▶ [What the exercise asks]: For the material below, output exactly the span from the line with "(entryOf 7 ([0]" to the line with "let a := uniA e f", including both, and nothing besides.

▶ [Dataset records]:
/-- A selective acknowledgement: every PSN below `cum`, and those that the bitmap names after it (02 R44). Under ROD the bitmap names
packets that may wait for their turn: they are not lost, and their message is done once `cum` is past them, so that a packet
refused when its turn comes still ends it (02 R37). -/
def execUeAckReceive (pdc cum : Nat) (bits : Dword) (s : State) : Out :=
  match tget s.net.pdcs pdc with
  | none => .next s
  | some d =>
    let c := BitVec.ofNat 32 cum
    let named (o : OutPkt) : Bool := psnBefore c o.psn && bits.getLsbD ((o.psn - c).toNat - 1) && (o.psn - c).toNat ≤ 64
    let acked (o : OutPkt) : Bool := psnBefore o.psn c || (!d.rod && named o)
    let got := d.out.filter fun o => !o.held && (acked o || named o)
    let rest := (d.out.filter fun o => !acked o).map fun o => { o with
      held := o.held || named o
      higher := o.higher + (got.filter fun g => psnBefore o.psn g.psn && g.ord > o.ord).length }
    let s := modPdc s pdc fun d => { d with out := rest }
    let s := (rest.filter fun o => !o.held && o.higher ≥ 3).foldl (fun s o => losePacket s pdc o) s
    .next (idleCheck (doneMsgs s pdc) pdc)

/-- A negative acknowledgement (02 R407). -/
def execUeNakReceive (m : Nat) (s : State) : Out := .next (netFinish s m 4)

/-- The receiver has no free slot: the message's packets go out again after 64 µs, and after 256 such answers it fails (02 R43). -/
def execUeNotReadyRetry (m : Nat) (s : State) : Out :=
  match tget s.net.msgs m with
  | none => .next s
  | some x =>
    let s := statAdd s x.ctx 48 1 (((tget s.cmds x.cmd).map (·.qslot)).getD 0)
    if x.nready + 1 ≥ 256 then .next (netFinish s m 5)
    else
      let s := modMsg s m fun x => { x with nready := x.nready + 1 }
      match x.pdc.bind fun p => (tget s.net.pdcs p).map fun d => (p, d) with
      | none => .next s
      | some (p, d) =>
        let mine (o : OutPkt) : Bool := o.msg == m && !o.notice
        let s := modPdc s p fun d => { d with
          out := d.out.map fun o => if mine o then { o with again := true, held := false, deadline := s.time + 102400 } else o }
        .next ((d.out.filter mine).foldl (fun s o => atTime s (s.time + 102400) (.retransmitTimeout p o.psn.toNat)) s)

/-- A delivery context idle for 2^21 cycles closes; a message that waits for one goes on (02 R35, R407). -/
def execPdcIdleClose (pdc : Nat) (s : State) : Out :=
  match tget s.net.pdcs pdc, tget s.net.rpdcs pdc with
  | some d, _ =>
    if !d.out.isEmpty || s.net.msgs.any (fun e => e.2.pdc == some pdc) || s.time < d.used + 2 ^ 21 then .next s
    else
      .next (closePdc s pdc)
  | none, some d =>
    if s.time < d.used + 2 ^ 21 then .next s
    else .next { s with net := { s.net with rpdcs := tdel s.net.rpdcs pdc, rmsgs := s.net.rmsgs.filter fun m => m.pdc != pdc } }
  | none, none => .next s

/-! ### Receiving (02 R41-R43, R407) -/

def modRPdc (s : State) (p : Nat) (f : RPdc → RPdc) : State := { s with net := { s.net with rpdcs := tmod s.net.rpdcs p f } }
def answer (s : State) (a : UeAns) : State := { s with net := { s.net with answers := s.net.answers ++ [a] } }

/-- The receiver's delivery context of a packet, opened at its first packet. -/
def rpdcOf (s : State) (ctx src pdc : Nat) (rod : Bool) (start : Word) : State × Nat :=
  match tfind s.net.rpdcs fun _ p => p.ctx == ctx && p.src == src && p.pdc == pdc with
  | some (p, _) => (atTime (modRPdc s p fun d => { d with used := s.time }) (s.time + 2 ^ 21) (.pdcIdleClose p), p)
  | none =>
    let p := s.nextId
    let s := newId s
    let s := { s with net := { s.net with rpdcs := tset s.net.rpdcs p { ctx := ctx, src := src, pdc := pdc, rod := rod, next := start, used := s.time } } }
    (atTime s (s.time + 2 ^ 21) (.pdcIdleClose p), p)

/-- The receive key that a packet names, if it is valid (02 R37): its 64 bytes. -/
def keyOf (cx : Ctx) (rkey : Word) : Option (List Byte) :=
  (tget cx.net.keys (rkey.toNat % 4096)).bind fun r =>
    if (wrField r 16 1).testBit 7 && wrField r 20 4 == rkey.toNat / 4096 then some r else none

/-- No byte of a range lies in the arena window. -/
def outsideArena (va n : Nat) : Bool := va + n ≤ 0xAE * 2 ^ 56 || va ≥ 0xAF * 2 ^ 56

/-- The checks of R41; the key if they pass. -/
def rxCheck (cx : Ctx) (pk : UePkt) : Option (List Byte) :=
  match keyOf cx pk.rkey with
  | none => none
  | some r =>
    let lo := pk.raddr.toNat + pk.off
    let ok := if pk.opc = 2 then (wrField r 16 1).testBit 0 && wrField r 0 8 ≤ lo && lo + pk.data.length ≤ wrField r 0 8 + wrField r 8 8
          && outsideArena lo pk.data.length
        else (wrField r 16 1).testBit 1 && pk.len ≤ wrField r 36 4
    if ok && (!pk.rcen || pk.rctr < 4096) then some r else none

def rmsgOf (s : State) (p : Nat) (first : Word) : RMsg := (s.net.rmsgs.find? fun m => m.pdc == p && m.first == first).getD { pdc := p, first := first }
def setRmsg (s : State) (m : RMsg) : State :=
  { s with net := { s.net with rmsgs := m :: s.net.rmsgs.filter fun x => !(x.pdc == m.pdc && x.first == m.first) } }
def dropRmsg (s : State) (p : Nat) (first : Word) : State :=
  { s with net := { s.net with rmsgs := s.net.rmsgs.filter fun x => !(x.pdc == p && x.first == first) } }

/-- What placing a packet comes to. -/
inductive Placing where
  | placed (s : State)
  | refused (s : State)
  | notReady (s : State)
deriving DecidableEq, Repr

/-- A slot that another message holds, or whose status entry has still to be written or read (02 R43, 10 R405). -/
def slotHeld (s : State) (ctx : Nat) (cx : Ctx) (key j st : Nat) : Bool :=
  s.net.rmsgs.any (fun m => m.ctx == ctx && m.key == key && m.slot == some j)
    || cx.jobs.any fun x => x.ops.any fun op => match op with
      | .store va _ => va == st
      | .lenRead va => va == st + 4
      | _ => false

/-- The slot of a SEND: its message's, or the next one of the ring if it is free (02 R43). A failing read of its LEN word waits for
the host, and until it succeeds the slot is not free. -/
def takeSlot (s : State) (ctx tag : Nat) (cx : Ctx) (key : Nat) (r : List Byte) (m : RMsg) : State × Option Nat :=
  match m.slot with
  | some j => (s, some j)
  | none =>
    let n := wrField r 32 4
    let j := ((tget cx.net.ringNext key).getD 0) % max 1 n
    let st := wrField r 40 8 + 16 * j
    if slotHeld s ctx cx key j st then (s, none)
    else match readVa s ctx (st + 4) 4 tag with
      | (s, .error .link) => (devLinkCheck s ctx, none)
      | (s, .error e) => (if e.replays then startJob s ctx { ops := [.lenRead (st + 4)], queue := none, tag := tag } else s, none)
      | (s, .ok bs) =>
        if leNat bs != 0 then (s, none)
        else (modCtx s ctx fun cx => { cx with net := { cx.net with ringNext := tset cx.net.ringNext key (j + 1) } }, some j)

--

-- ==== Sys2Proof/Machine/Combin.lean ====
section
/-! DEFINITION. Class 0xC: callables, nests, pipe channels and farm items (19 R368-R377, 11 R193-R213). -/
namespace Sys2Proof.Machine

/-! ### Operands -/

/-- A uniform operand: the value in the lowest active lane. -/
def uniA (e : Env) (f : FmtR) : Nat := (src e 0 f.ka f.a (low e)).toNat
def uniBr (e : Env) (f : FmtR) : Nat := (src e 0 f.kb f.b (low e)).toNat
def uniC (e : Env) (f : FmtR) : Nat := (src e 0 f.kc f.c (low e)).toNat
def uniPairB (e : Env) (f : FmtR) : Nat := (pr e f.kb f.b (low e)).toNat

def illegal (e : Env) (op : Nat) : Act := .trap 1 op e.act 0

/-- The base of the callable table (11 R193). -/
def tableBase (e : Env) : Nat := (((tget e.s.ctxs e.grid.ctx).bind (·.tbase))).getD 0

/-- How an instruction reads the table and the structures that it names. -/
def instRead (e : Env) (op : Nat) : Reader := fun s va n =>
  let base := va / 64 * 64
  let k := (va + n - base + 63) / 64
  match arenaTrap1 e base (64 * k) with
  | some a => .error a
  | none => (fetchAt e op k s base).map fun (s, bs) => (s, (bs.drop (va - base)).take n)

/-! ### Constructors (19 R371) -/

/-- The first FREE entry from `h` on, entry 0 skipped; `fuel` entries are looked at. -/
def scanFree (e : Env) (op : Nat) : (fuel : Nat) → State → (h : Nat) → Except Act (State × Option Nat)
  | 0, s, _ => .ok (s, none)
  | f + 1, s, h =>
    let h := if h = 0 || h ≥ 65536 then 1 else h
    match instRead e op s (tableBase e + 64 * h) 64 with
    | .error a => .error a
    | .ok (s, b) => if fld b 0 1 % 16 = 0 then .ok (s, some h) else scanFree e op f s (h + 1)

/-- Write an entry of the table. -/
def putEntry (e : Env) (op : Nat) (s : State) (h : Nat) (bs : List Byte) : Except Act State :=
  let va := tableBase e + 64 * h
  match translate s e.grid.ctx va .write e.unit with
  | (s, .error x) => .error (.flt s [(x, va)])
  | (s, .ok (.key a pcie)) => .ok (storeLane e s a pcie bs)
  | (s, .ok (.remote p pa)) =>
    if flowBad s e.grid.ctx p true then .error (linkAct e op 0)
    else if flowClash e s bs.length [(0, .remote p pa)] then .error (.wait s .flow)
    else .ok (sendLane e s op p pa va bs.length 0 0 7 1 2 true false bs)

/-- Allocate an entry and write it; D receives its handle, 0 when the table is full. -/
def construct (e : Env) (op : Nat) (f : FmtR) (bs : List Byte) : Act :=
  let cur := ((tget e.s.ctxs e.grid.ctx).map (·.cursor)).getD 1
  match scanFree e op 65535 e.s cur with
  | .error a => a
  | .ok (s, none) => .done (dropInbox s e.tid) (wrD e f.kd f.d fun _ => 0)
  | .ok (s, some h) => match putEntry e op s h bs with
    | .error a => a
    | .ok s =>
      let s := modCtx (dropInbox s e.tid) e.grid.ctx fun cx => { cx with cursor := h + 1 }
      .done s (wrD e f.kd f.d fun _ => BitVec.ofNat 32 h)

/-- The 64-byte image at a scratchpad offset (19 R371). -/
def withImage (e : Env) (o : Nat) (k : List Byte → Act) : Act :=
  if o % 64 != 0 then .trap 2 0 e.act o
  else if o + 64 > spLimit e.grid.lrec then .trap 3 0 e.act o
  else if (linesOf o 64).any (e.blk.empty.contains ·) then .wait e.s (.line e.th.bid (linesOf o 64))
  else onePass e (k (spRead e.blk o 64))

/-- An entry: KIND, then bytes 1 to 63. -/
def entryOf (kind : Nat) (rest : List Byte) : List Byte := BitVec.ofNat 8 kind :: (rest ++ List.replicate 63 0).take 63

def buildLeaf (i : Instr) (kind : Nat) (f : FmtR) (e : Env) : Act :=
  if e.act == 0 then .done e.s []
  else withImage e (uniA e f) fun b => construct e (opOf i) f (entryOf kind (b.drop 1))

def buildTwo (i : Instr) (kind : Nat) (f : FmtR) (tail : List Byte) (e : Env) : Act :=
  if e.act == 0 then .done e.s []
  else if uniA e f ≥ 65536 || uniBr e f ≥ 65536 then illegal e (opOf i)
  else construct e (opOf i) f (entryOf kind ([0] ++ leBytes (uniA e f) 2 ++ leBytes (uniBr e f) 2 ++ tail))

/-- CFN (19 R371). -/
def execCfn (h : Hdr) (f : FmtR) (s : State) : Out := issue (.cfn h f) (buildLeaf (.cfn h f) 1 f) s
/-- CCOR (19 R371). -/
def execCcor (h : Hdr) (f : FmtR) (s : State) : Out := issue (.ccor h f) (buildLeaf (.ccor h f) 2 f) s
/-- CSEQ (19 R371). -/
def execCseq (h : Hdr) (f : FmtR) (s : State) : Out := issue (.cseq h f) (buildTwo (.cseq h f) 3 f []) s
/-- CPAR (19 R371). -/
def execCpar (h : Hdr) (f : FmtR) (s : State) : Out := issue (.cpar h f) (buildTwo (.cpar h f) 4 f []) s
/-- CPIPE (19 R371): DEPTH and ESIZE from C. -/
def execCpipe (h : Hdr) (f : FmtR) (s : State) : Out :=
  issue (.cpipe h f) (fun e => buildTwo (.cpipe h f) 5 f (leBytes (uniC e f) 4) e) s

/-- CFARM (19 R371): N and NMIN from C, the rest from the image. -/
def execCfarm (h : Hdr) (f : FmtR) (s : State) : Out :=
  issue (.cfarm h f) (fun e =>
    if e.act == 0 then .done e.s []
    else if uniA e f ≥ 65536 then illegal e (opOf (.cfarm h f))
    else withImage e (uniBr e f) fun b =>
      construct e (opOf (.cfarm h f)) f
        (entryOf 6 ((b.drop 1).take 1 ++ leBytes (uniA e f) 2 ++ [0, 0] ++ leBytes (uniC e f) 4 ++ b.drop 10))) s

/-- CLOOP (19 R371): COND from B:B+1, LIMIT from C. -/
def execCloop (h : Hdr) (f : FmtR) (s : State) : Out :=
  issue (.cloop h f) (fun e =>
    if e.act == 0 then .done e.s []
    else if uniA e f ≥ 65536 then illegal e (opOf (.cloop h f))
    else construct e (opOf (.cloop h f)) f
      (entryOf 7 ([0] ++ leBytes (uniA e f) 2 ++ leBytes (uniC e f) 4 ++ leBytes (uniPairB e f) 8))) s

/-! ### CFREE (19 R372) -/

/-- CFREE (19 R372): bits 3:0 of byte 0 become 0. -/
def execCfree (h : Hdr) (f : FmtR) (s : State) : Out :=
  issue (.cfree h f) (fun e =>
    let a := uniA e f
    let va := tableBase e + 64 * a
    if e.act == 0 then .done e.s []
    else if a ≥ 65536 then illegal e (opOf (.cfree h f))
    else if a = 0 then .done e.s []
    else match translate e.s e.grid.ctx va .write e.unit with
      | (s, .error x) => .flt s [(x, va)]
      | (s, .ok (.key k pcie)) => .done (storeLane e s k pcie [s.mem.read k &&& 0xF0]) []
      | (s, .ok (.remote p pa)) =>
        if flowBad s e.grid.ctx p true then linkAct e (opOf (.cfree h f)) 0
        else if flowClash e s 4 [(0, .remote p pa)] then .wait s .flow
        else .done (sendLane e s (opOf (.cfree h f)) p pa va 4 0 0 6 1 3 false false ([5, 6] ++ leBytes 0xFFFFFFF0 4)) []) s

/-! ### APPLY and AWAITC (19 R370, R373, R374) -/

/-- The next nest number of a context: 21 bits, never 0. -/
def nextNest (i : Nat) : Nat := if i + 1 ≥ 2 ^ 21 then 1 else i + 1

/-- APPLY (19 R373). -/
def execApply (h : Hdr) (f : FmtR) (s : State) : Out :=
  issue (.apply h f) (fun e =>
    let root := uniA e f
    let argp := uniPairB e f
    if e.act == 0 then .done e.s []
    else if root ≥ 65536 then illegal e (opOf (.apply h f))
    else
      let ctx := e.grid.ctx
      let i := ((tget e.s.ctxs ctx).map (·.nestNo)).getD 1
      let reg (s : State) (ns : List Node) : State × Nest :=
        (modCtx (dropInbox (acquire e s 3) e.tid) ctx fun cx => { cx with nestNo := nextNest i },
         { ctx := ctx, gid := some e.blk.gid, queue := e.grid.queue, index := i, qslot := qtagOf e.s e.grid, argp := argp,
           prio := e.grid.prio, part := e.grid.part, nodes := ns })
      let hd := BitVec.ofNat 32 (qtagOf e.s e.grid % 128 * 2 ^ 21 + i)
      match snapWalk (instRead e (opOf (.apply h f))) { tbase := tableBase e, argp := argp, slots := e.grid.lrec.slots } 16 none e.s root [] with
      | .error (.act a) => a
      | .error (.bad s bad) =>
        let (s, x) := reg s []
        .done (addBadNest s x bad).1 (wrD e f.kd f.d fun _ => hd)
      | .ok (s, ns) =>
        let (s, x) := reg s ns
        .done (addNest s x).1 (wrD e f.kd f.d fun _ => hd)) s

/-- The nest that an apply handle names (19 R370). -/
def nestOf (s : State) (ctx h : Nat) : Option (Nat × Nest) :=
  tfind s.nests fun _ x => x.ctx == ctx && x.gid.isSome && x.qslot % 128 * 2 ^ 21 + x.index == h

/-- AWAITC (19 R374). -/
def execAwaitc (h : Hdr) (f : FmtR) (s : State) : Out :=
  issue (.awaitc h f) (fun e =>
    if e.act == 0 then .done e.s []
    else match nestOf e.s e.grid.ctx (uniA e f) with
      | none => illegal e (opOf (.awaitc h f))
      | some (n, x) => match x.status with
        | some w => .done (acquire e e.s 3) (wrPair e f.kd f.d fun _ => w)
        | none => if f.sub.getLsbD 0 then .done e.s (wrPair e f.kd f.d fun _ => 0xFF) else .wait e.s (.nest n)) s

▶ [Task solution]:
      (entryOf 7 ([0] ++ leBytes (uniA e f) 2 ++ leBytes (uniC e f) 4 ++ leBytes (uniPairB e f) 8))) s

/-! ### CFREE (19 R372) -/

/-- CFREE (19 R372): bits 3:0 of byte 0 become 0. -/
def execCfree (h : Hdr) (f : FmtR) (s : State) : Out :=
  issue (.cfree h f) (fun e =>
    let a := uniA e f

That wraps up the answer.